++++ Dataset records ++++

/-- One port, named by the global ID of its lowest lane. -/
structure Port where
  conf : PortConf := {}     -- record | R91 | MODE 0 | configuration as stored
  run : PortConf := {}      -- record | R85, R91 | MODE 0 | configuration that the lanes run under: that of the last bring-up
  link : Link := .disabled  -- 3 | R91 | DISABLED | LINK
  rate : Nat := 0           -- 8 | R91 | 0 | current rate code, or the PHY type while `run` is an Ethernet configuration
  restAt : Nat := 0         -- time | R485 | 0 | since when it has been in L2, DOWN or disabled, while it is
  ceiling : Option Nat := none  -- 8 | R63 | none | ceiling rate code
  failRate : Nat := 0       -- 3 | R61 | 0 | rate code of the last failed step
  failLane : Nat := 0       -- 10 | R61 | 0 | failing lane of the last failed step
  power : Power := .l2      -- 2 | R51 | L2 | power state of its lanes
  phase : Phase := .idle    -- enum | R58 | idle | bring-up phase
  attempt : Attempt := .base  -- enum | R57 | base | attempt in progress
  attRate : Nat := 0        -- 3 | R57 | 0 | rate code of the attempt
  attAt : Nat := 0          -- time | R58 | 0 | start of the attempt
  phaseAt : Nat := 0        -- time | R58 | 0 | start of the phase
  agreed : Bool := false    -- 1 | R57 | 0 | agreement reached (step 2)
  helloSent : Nat := 0      -- count | R57 | 0 | HELLOs sent with the current request
  helloNext : Nat := 0      -- time | R58 | 0 | when the next HELLO is due
  trainDone : Bool := false -- 1 | R132 | 0 | own TRAIN_DONE
  qual : Nat := 0           -- 2 | R132 | 0 | own QUAL
  failOwed : Option Nat := none  -- lane | R57, R60 | none | lane on which qualification failed, until the next HELLO has reported it
  rateReq : Nat := 0        -- 3 | R132 | 0 | own RATE_REQ
  transitions : List Nat := []  -- 9 times | R84 | empty | latest link transitions, newest first
  lastTrans : Option Nat := none  -- time | R87 | none | last link transition
  holdLevel : Nat := 0      -- 3 | R91 | 0 | level of the next hold-off
  quarLevel : Nat := 0      -- 3 | R88 | 0 | level of the present quarantine
  quarUntil : Nat := 0      -- time | R88 | 0 | end of the hold-off
  quarEnd : Option Nat := none  -- time | R87 | none | end of the last quarantine
  testRate : Nat := 0       -- 3 | R93 | 0 | lane rate code of test mode
  ethPhase : EthPhase := .idle  -- enum | R68 | idle | auto-negotiation, link training or PCS lock
  anFailAt : Option Nat := none -- time | R67 | none | last EV_PORT_AN_FAIL
  anMiss : Bool := false    -- 1 | R67 | 0 | an exchange since it found no common ability
  pcsOk : Bool := false     -- 1 | R69 | 0 (DESIGN CHOICE, log 10) | the PCS reports link status OK
  rx : RxSt := .out         -- 2 | R114 | OUT | receive frame state
  rxFrame : Option Nat := none  -- id | R114 | none | frame being received
  macHold : Option ((Int × List Nat) × List Byte) := none  -- record | R427 | none | an Ethernet frame in the MAC that is or may be a MAC control frame: its receive timestamp and its bytes so far
  rxRow : Nat := 0          -- count | R98 | 0 | rows received
  rxBlk : Nat := 0          -- count | R98 | 0 | blocks of the current row received
  roleSeen : Bool := false  -- 1 | R139 | 0 | a ROLE arrived since the link came UP
  farRole : Nat := 0        -- 2 | R136 | 0 | ROLE of the far end
  farQuiet : Nat := 0       -- 2 | R141 | 0 | QUIET of the far end
  farEpoch : Nat := 0       -- 16 | R136 | 0 | EPOCH of the far end
  farRoleAt : Option Nat := none -- time | R644 | none | last ROLE received
  quiet : Nat := 0          -- 2 | R138 | 0 | QUIET this end announces
  txBlk : Nat := 0          -- 3 | R98 | 0 (DESIGN CHOICE, log 56) | lane index that the next block of the transmit stream took at txBlkAt
  txBlkAt : Nat := 0        -- time | R98 | 0 | when that was; IDLE blocks have followed since
  txFrom : Nat := 0         -- time | R142 | 0 | when the IDLE blocks after electrical idle have been sent
  owed : List Owed := []    -- ordered sets | R73, R131 | empty | those decided in L2 that wait for the transmitter, in the order of decision
  roleLeft : Nat := 0       -- 3 | R138 | 0 | repeats of the changed ROLE still to send
  roleAt : Nat := 0         -- time | R138 | 0 | last ROLE sent
  upAt : Nat := 0           -- time | R644 | 0 | when the link last came UP
  l2Ask : Option Nat := none  -- time | R77 | none | when QUIET L2 was announced
  wakeAt : Option Nat := none  -- time | R78 | none | start of an L2 exit
  lastTx : Nat := 0         -- time | R483 | 0 | end of the last frame transmitted
  lastWait : Nat := 0       -- time | R483 | 0 | last moment at which a frame waited in the scheduler
  lastRx : Nat := 0         -- time | R483 | 0 | last frame received
  rxPaused : List (Nat × Nat) := []  -- 8 x time | R144 | empty | class paused by the far end, until
  pausedAt : List (Nat × Nat) := []  -- 8 x time | R440, R520 | empty | since when each pause of rxPaused has lasted
  rxXoff : List ((Nat × Nat) × Nat) := []  -- pairs x time | R149 | empty | (VE, class) in XOFF from the far end, until
  xoffAt : List ((Nat × Nat) × Nat) := []  -- pairs x time | R440, R520 | empty | since when each XOFF of rxXoff has lasted
  txPaused : Nat := 0       -- 8 | R434 | 0 | classes the device pauses
  txPauseAt : Nat := 0      -- time | R435 | 0 | last pause sent
  txXoff : List (Nat × Nat) := []  -- VE x time | R437 | empty | VEs the device holds in XOFF, and the last VE_XOFF
  stall : List (Nat × Nat) := []  -- 8 x time | R438 | empty | start of the stall timer of a class
  veStall : List ((Nat × Nat) × Nat) := []  -- pairs x time | R438 | empty | start of the stall timer of a (VE, class) pair
  ignore : List (Nat × Nat) := []  -- 8 x time | R439 | empty | class in PAUSE_IGNORE, end of its period
  veIgnore : List ((Nat × Nat) × Nat) := []  -- pairs x time | R439 | empty | pair in PAUSE_IGNORE, end of its period
  spoofAt : Option Nat := none  -- time | R164 | none | last EV_VE_SPOOF
  spoofN : Nat := 0         -- 32 | R164 | 0 | frames dropped as DR_VE_SPOOF since it
  spoofVe : Nat := 0        -- 12 | R164 | 0 | VE of the first of them
  tx : Option Tx := none    -- record | R461 | none | frame in transmission
  next : Option (Nat × Nat) := none -- key, bytes | R461 | none | copy selected to start next, and the B its selection took
  holdList : List Nat := [] -- copies | R432 | empty | hold list, oldest first
  holdTick : Nat := 0       -- count | R474 | 0 | last multiple of 1 us at which hold times were judged
  portB : Bucket := { tokens := 65536 * 6250000 }  -- bucket | R458 | full (DESIGN CHOICE, log 9) | port shaper
  classB : List Bucket := List.replicate 8 { tokens := 16384 * 6250000 }  -- 8 buckets | R458 | full (DESIGN CHOICE, log 9) | class shapers
  groupAt : Nat := 63       -- 6 | R460 | 63 | group visited last (DESIGN CHOICE, log 9)
  sent : Nat := 0           -- cells | R382 | 0 | cells of frames sent under credits and not yet transmitted
  creditStop : Bool := false  -- 1 | R614 | 0 | no credit until the recount
  creditAt : Nat × Nat := (0, 0)  -- pair | R384 | 0 (DESIGN CHOICE, log 8) | (class below 7, ingress die) served last
  credit7 : Nat := 0        -- 3 | R384 | 0 (DESIGN CHOICE, log 8) | ingress die served last in TC7
  set : PortSet := {}       -- record | R731 | reset values | values stored against the lane
  deriving DecidableEq, Repr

++++

Work instructions => Of the lines above, retype only those from the line containing "this end announces" through the line containing "l2Ask : Option", including both, exactly.

Result below =>
  quiet : Nat := 0          -- 2 | R138 | 0 | QUIET this end announces
  txBlk : Nat := 0          -- 3 | R98 | 0 (DESIGN CHOICE, log 56) | lane index that the next block of the transmit stream took at txBlkAt
  txBlkAt : Nat := 0        -- time | R98 | 0 | when that was; IDLE blocks have followed since
  txFrom : Nat := 0         -- time | R142 | 0 | when the IDLE blocks after electrical idle have been sent
  owed : List Owed := []    -- ordered sets | R73, R131 | empty | those decided in L2 that wait for the transmitter, in the order of decision
  roleLeft : Nat := 0       -- 3 | R138 | 0 | repeats of the changed ROLE still to send
  roleAt : Nat := 0         -- time | R138 | 0 | last ROLE sent
  upAt : Nat := 0           -- time | R644 | 0 | when the link last came UP
  l2Ask : Option Nat := none  -- time | R77 | none | when QUIET L2 was announced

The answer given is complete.